> [YOUR ASSIGNMENT]
Here you must reproduce each line of the data exactly.

> [RECORDS SHOWN]
-- ==== Sys2Proof/Word.lean ====
section
/-! DEFINITION. The words of NKRX v7: every width the spec gives a port or a kind of register
(spec/10_state.md R20, spec/00_scope.md R10, R13). -/

namespace Sys2Proof

/-- A command word of the `CMD` port: `{OP[35:32], DATA[31:0]}` (R65). -/
abbrev CmdWord := BitVec 36

/-- A timestamp, an interval or a duration in microseconds, modulo 2^32 (`TSW` of R13). -/
abbrev Timestamp := BitVec 32

/-- A frame word of the `DISPATCH` port (R52). -/
abbrev FrameWord := BitVec 64

/-- The register `STATE`: 9 bits, two's complement (R21). -/
abbrev SeqWord := BitVec 9

end Sys2Proof
end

> [SOLUTION TO THIS TASK]
-- ==== Sys2Proof/Word.lean ====
section
/-! DEFINITION. The words of NKRX v7: every width the spec gives a port or a kind of register
(spec/10_state.md R20, spec/00_scope.md R10, R13). -/

namespace Sys2Proof

/-- A command word of the `CMD` port: `{OP[35:32], DATA[31:0]}` (R65). -/
abbrev CmdWord := BitVec 36

/-- A timestamp, an interval or a duration in microseconds, modulo 2^32 (`TSW` of R13). -/
abbrev Timestamp := BitVec 32

/-- A frame word of the `DISPATCH` port (R52). -/
abbrev FrameWord := BitVec 64

/-- The register `STATE`: 9 bits, two's complement (R21). -/
abbrev SeqWord := BitVec 9

end Sys2Proof
end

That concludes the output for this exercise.